In China, the United States has never faced a strategic rival of such size and power, and one so determined to regain what it regards as its rightful place in the world. Neither has it ever been bound to such a rival so closely by ties of trade, finance and cooperation on a wide range of international issues, from anti-terrorism to anti-money-laundering. The two countries are locked in embrace. Or at least they are until one of them, most probably China, comes around to the view that it is more likely to secure its strategic objectives in opposition to rather than in partnership with the United States. Soon, surely, Washington’s benign neglect or apparent disinterest in certain issues crucial to China might no longer be regarded as good enough for Beijing. It is not hard to imagine what such issues and objectives might be. The forcible incorporation of Taiwan would be high on the list. So would humiliating Japan by depriving it of some of its islands and surrounding seas. Another prize worth fighting for, in the right conditions, would be that of ensuring, by whatever means necessary, acceptance on the part of rival claimants in south-east Asia of China’s claims to the vast maritime estate known (conveniently) as the South China Sea.

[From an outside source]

/-- A sample is too long for its ADTS header (R101). -/
def ViewCtx.adtsTooLong (v : ViewCtx) (fs : List (Nat × Frag)) : Bool :=
  v.isTs && v.addsAdts && fs.any (fun e => (v.samps e.2).any (fun x => decide (8184 < x.samp.size)))

end Sys2Proof.Machine
end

Each of these advances would upend the status quo in East Asia. At least two of them would trigger alliance obligations on the part of the United States reminiscent of those that propelled the powers to war in Europe in 1914. All of them, whether they led to war or not, would be disastrous for the global economy, disrupting trade and sapping public confidence in the region and beyond.

Would Donald Trump rise to such a challenge? Would the man who pledged to “put America first” take his country to war against China over Taiwan or a handful of uninhabited Japanese islands? Is he not more likely, on grounds of costs and the need to please his supporters at home, to lower the US military guard in Asia Pacific, and thereby encourage China to pursue the strategic breakout its seeks from the string of countries with US defence guarantees that surround its southern and eastern approaches? A glance at the US military dispositions in the Western Pacific depicted in the IISS’s latest edition of The Military Balance shows why China feels hemmed in along its maritime frontiers.

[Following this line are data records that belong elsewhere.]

-- ==== Sys2Proof/Machine/Registers.lean ====
section
/-! DEFINITION. The registers: where the BARs hold them, what a read of each returns, and the writes of those that have no row of their
own (R8, R9, R124, R126, R127, R197, R198, R327, R344, R380, R385). -/

namespace Sys2Proof.Machine

/-! ### Where the registers lie (R126, R197) -/

/-- The size of a BAR of a function; none where there is no such BAR (R126). -/
def barSize : Nat → Option Nat
  | 0 | 2 => some 16384
  | 4 => some 65536
  | _ => none

/-- The BAR of a register and its byte offset there (R126, R197; the controller registers as NVM Express places them, log 95). -/
def regPlace : Reg → Option (Nat × Nat)
  | .cap _ => some (0, 0x00) | .vs _ => some (0, 0x08) | .csts _ => some (0, 0x1C)
  | .aqa _ => some (0, 0x24) | .asq _ => some (0, 0x28) | .acq _ => some (0, 0x30)
  | .mbRequest _ off => some (2, off) | .mbResponse _ off => some (2, 0x1000 + off)
  | .mbStatus _ => some (2, 0x2004) | .mbIrq _ => some (2, 0x2008) | .mbReserved _ off => some (2, 0x200C + off)
  | .msixTable _ index dword => some (4, 16 * index + 4 * dword) | .msixPba _ index => some (4, 0x8000 + 8 * index)
  | _ => none

/-- The BAR 0 offset of a doorbell of queue `q` (R127 CAP.DSTRD 0; NVM Express). -/
def doorbellAt (q : Nat) (cq : Bool) : Nat := 0x1000 + 4 * (2 * q + flag cq)

/-- The BARs of function `f` answer: its port's link has trained, the HIF is out of reset and the function in D0 (R17, R124, R126,
R205). -/
def State.barOpen (s : State) (f : Nat) : Bool :=
  s.psm.mode.live && (s.fn f).present && Mem.get false s.hif.link (s.portOf f) && !s.hostGone f

/-- Configuration requests of function `f` are answered, in D3hot too (R17, R124; PCI Express, log 95). -/
def State.cfgOpen (s : State) (f : Nat) : Bool :=
  s.psm.mode.live && (s.fn f).present && Mem.get false s.hif.link (s.portOf f) && !s.noRefclk f

/-! ### What reads return -/

/-- CAP (R127; the command set bit is PRESUMED NVM Express, log 95). -/
def capReg (f : Nat) : Nat :=
  0xFFFF + 2 ^ 16 + 2 ^ 17 + 0x04 * 2 ^ 24 + flag (decide (f ≤ 1)) * 2 ^ 36 + 2 ^ 37 + 4 * 2 ^ 52

/-- CSTS: RDY, CFS in SAFE-HALT and what is held from it, PP while commands wait for an activation or for MAINTENANCE (R151, R152,
R154, R540, R546). -/
def State.cstsReg (s : State) (f : Nat) : Nat :=
  flag (s.fn f).rdy + flag (s.psm.mode == .safeHalt || s.psm.heldFromHalt) * 2 +
    flag (s.hif.fetchStopped || s.psm.mode == .maintenance) * 2 ^ 5

/-- STATE of CXP_MB_STATUS (R198). -/
def MbState.code : MbState → Nat
  | .idle => 0 | .busy => 1 | .done => 2

/-- CXP_MB_STATUS (R198). -/
def Mbox.statusReg (m : Mbox) : Nat := m.state.code + flag m.ignored * 4 + m.lastSeq.toNat * 2 ^ 16

/-- CXP_MB_IRQ (R198). -/
def Mbox.irqReg (m : Mbox) : Nat := flag m.irqEn + m.irqVector % 2048 * 2

/-- A byte of the mailbox window (R8, R197, R198): the header of a request is write-only, the doorbell too, and reserved offsets read
0 (the payload of a request reads back, log 112). -/
def Mbox.windowByte (m : Mbox) (off : Nat) : Byte :=
  if off < 16 then 0
  else if off < 0x1000 then Mem.get 0 m.req off
  else if off < 0x2000 then nth 0 m.resp (off - 0x1000)
  else if off < 0x2004 then 0
  else if off < 0x2008 then byteOf (m.statusReg / 256 ^ (off - 0x2004))
  else if off < 0x200C then byteOf (m.irqReg / 256 ^ (off - 0x2008))
  else 0

/-- `n` bytes of the mailbox window from an offset. -/
def Mbox.window (m : Mbox) (off n : Nat) : Nat := leNat ((List.range n).map (fun i => m.windowByte (off + i)))

/-- STATE of DMF_CH_STATE (R327). -/
def ChState.code : ChState → Nat
  | .idle => 0 | .ready => 1 | .active => 2 | .parked => 3 | .halted => 4

/-- DMF_CH_STATE (R327). -/
def DmaCh.stateReg (c : DmaCh) : Nat :=
  c.state.code + flag c.pend * 8 + flag c.curSpl * 16 + flag c.jobOpen * 32 + c.cur / 64 * 64

/-- AU_REQ_CFG, which reads as its shadow (R8, R344). -/
def AuReq.cfgReg (r : AuReq) : Nat := r.shadowCls % 4 + r.shadowLimit % 4096 * 16

/-- A transfer of an arbitration unit is in progress (R317, R344): on a DMA engine's instance while a channel of the engine is ACTIVE;
elsewhere no row shows a transfer's end, and the grant is held until the next round (log 118). -/
def State.auHeld (s : State) (inst : Nat) : Bool :=
  if inst ≤ 7 then (List.range 32).any (fun k => (s.ch (32 * inst + k)).state == .active) else (s.au inst).held

/-- AU_STATE (R344). -/
def State.auStateReg (s : State) (inst : Nat) : Nat :=
  let a := s.au inst
  a.owner % 64 + flag a.parked * 64 + flag (s.auHeld inst) * 128

/-- Eight bytes of a context window (R385): write-only and reserved registers read 0. -/
def DgeCtx.window (x : DgeCtx) (off : Nat) : Nat :=
  if off = 0x00 then x.cfg.toNat
  else if off = 0x20 then x.status.toNat
  else if 0x80 ≤ off ∧ off < 0xC0 then leNat (slice (padTo 64 x.result) (off - 0x80) 8)
  else 0

/-- CPE_PG_STATUS (R380). -/
def Page.statusReg (x : Page) : Nat := (if x.busy then 1 else flag x.done * 2) + x.result * 256

/-- A register of a privileged page at an offset (R380): CPE_PG_ENTRY, CPE_PG_GO and the page keys read 0. -/
def Page.window (x : Page) (off : Nat) : Nat :=
  if off = 0x044 then x.statusReg
  else if 0x080 ≤ off ∧ off < 0x0C0 then (nth 0 x.completion ((off - 0x080) / 8)).toNat
  else 0

/-- A register of a privileged page as a bus identity reads it (R381): any other than the owner's, and page 0 after BOOT, reads 0. -/
def State.pageRead (s : State) (page identity off : Nat) : Nat :=
  if 4 ≤ page ∨ identity ≠ page ∨ (page = 0 ∧ s.cpe.page0Closed) then 0 else (Mem.get {} s.cpe.pages page).window off

/-- Sixty-four pending bits (R126). -/
def Fn.pendBits (x : Fn) (index : Nat) : Nat :=
  ((List.range 64).map (fun i => flag (x.msixPend.contains (64 * index + i)) * 2 ^ i)).foldl (· + ·) 0

/-- What a read of a register returns (R8): the current value of RO, RW and W1C fields, and 0 of WO and RSV fields. -/
def State.regRead (s : State) : Reg → Nat
  | .mbRequest f off => (s.mb f).window off 8
  | .mbResponse f off => (s.mb f).window (0x1000 + off) 8
  | .mbStatus f => (s.mb f).statusReg
  | .mbIrq f => (s.mb f).irqReg
  | .mbReserved f off => (s.mb f).window (0x200C + off) 4
  | .msixTable f index dword => if s.msixCount f ≤ index ∨ 3 < dword then 0 else ((s.fn f).msixDword (4 * index + dword)).toNat
  | .msixPba f index => (s.fn f).pendBits index
  | .aqa f => (s.fn f).aqa.toNat
  | .asq f => (s.fn f).asq.toNat
  | .acq f => (s.fn f).acq.toNat
  | .cap f => capReg f
  | .vs _ => 0x00020000
  | .csts f => s.cstsReg f
  | .devControl f => (s.fn f).devControl.toNat
  | .powerState f => if (s.fn f).d3hot then 3 else 0
  | .aerStatus port => (Mem.get 0 s.hif.aerStatus port).toNat
  | .aerHeader port dword => field (Mem.get 0 s.hif.aerHeader port).toNat (32 * dword + 31) (32 * dword)
  | .dmfHead ch => (s.ch ch).head.toNat
  | .dmfState ch => (s.ch ch).stateReg
  | .auReqCfg inst req => (nth {} (s.au inst).reqs req).cfgReg
  | .auState inst => s.auStateReg inst
  | .dgeExpect _ _ => 0
  | .dgeStatus ctx => (s.ctx ctx).window 0x20
  | .dgeResult ctx index => (s.ctx ctx).window (0x80 + 8 * index)
  | .pgEntry page index identity => s.pageRead page identity (8 * index)
  | .pgStatus page identity => s.pageRead page identity 0x044
  | .pgCompletion page index identity => s.pageRead page identity (0x080 + 8 * index)

/-! ### Writes -/

/-- CXP_MB_IRQ (R198). -/
def State.writeMbIrq (s : State) (f v : Nat) : State :=
  s.updMb f (fun m => { m with irqEn := bit v 0, irqVector := field v 11 1 })

/-- Eight bytes of the request buffer, cut at its end (R197). -/
def State.writeMbRequest (s : State) (f off v : Nat) : State :=
  s.updMb f (fun m => { m with req := writeBytes m.req off ((leBytes 8 v).take (4096 - off)) })

/-- A dword of the MSI-X table of a vector the function has; of the vector control only the mask bit is stored. A vector that is
unmasked while pending sends its message (R126; PCI Express, log 68). -/
def State.writeMsix (s : State) (f index dword v : Nat) : State :=
  if s.msixCount f ≤ index ∨ 3 < dword then s
  else
    let w : BitVec 32 := if dword = 3 then BitVec.ofNat 32 (v % 2) ^^^ 1 else BitVec.ofNat 32 v
    let s1 := s.updFn f (fun x => { x with msix := Mem.set 0 x.msix (4 * index + dword) w })
    if dword = 3 ∧ v % 2 = 0 ∧ (s.fn f).msixPend.contains index then
      (s1.updFn f (fun x => { x with msixPend := x.msixPend.filter (fun p => p != index) })).msix f index
    else s1

/-- The shadow of AU_REQ_CFG (R343, R344). -/
def State.writeAuCfg (s : State) (inst req v : Nat) : State :=
  if 90 < inst ∨ auCount inst ≤ req then s
  else
    let a := s.au inst
    let put := fun (r : AuReq) => { r with shadowCls := field v 1 0, shadowLimit := field v 15 4 }
    s.setAu inst { a with reqs := a.reqs.modify req put }

/-- A word of DGE_CTX_EXPECT of an open message (R388, R389); another context keeps nothing of it (log 53). -/
def State.writeExpect (s : State) (ctx index : Nat) (w : BitVec 64) : State :=
  let x := s.ctx ctx
  if 1024 ≤ ctx ∨ 7 < index ∨ x.state ≠ .opened ∨ !s.dgeServes then s
  else s.setCtx ctx { x with expectSet := true, expect := Mem.set 0 x.expect index w }

/-- The bits of DMF_CH_HEAD that hold something: ADDR, LINK_SPL and EOC (R9, R324, R327). -/
def headMask : BitVec 64 := 0xFFFFFFFFFFFFFFC3

/-- Device Control as it is kept (R124): a payload size above 512 bytes and a read request size above 4,096 are not taken; bit 15, which
starts a Function Level Reset, reads 0. -/
def newDevControl (old v : Nat) : BitVec 16 :=
  let mps := if field v 7 5 ≤ 2 then field v 7 5 else field old 7 5
  let mrrs := if field v 14 12 ≤ 5 then field v 14 12 else field old 14 12
  BitVec.ofNat 16 (field v 4 0 + mps * 2 ^ 5 + field v 11 8 * 2 ^ 8 + mrrs * 2 ^ 12)

/-- The power state of function `f` as software writes it (R124): 0 is D0 and 3 D3hot; the others are not supported. -/
def State.writePower (s : State) (f v : Nat) : State :=
  match v % 4 with
  | 0 => s.updFn f (fun x => { x with d3hot := false })
  | 3 => s.updFn f (fun x => { x with d3hot := true })
  | _ => s

/-- A BAR register takes a write (R8, R9): a read-only register and a reserved place discard it. -/
def State.writeBar (s : State) (r : Reg) (v : Nat) : State :=
  match r with
  | .mbRequest f off => if off < 4096 then s.writeMbRequest f off v else s
  | .mbStatus f => if bit v 2 then s.updMb f (fun m => { m with ignored := false }) else s
  | .mbIrq f => s.writeMbIrq f v
  | .msixTable f index dword => s.writeMsix f index dword v
  | .aqa f => s.updFn f (fun x => { x with aqa := BitVec.ofNat 32 v &&& 0x0FFF0FFF })
  | .asq f => s.updFn f (fun x => { x with asq := BitVec.ofNat 64 (v / 4096 * 4096) })
  | .acq f => s.updFn f (fun x => { x with acq := BitVec.ofNat 64 (v / 4096 * 4096) })
  | _ => s

/-- A configuration register takes a write (R8, R124). -/
def State.writeCfg (s : State) (r : Reg) (v : Nat) : State :=
  match r with
  | .devControl f => s.updFn f (fun x => { x with devControl := newDevControl x.devControl.toNat v })
  | .powerState f => s.writePower f v
  | .aerStatus port => { s with hif := { s.hif with aerStatus := Mem.upd 0 s.hif.aerStatus port (· &&& ~~~BitVec.ofNat 32 v) } }
  | _ => s

/-- A BAR write of function `f` where its BARs answer, a wake event in REST (R126, R205, R539). -/
def State.barWrite (s : State) (f : Nat) (r : Reg) (v : Nat) : State := if s.barOpen f then (s.writeBar r v).wake else s

/-- A configuration write of function `f`, for which its port has left L1 (R124, R539). -/
def State.cfgWrite (s : State) (f : Nat) (r : Reg) (v : Nat) : State := if s.cfgOpen f then (s.writeCfg r v).wake else s

/-- REGISTER_WRITE (R8, R9): a read-only register and a reserved place discard the write; a privileged page answers its owner only
(R381). -/
def execRegisterWrite (r : Reg) (value : BitVec 64) (s : State) : Host.Outcome State Fault Refusal :=
  let v := value.toNat
  .next (match r with
    | .mbRequest f _ | .mbResponse f _ | .mbStatus f | .mbIrq f | .mbReserved f _ | .msixTable f _ _ | .msixPba f _ | .aqa f | .asq f
    | .acq f | .cap f | .vs f | .csts f => s.barWrite f r v
    | .devControl f | .powerState f => s.cfgWrite f r v
    | .aerStatus port | .aerHeader port _ => s.cfgWrite port r v
    | .dmfHead ch => if ch < 256 ∧ s.psm.mode.live then s.setCh ch { s.ch ch with head := value &&& headMask } else s
    | .dmfState _ | .auState _ => s
    | .auReqCfg inst req => if s.psm.mode.live then s.writeAuCfg inst req v else s
    | .dgeExpect ctx index => s.writeExpect ctx index value
    | .dgeStatus _ | .dgeResult _ _ => s
    | .pgEntry page index identity => s.pageAccess page identity (8 * index) (fun s =>
        if 7 < index then s else s.updPage page (fun x => { x with entry := Mem.set 0 x.entry index value }))
    | .pgStatus page identity => s.pageAccess page identity 0x044 id
    | .pgCompletion page index identity => s.pageAccess page identity (0x080 + 8 * index) id)

end Sys2Proof.Machine
end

Of course, China does not know the answers to the questions posed above, which is exactly as intended. But it may be prepared to guess some of them, and that could be dangerous for all concerned. Beijing certainly will have given careful thought to the meaning of Trump’s electoral victory, both in terms of what might be achieved at the Xi-Trump summit but more importantly its implications for ties over the longer term. It would be comforting, but possibly mistaken, to think that members of the Trump administration had done the same.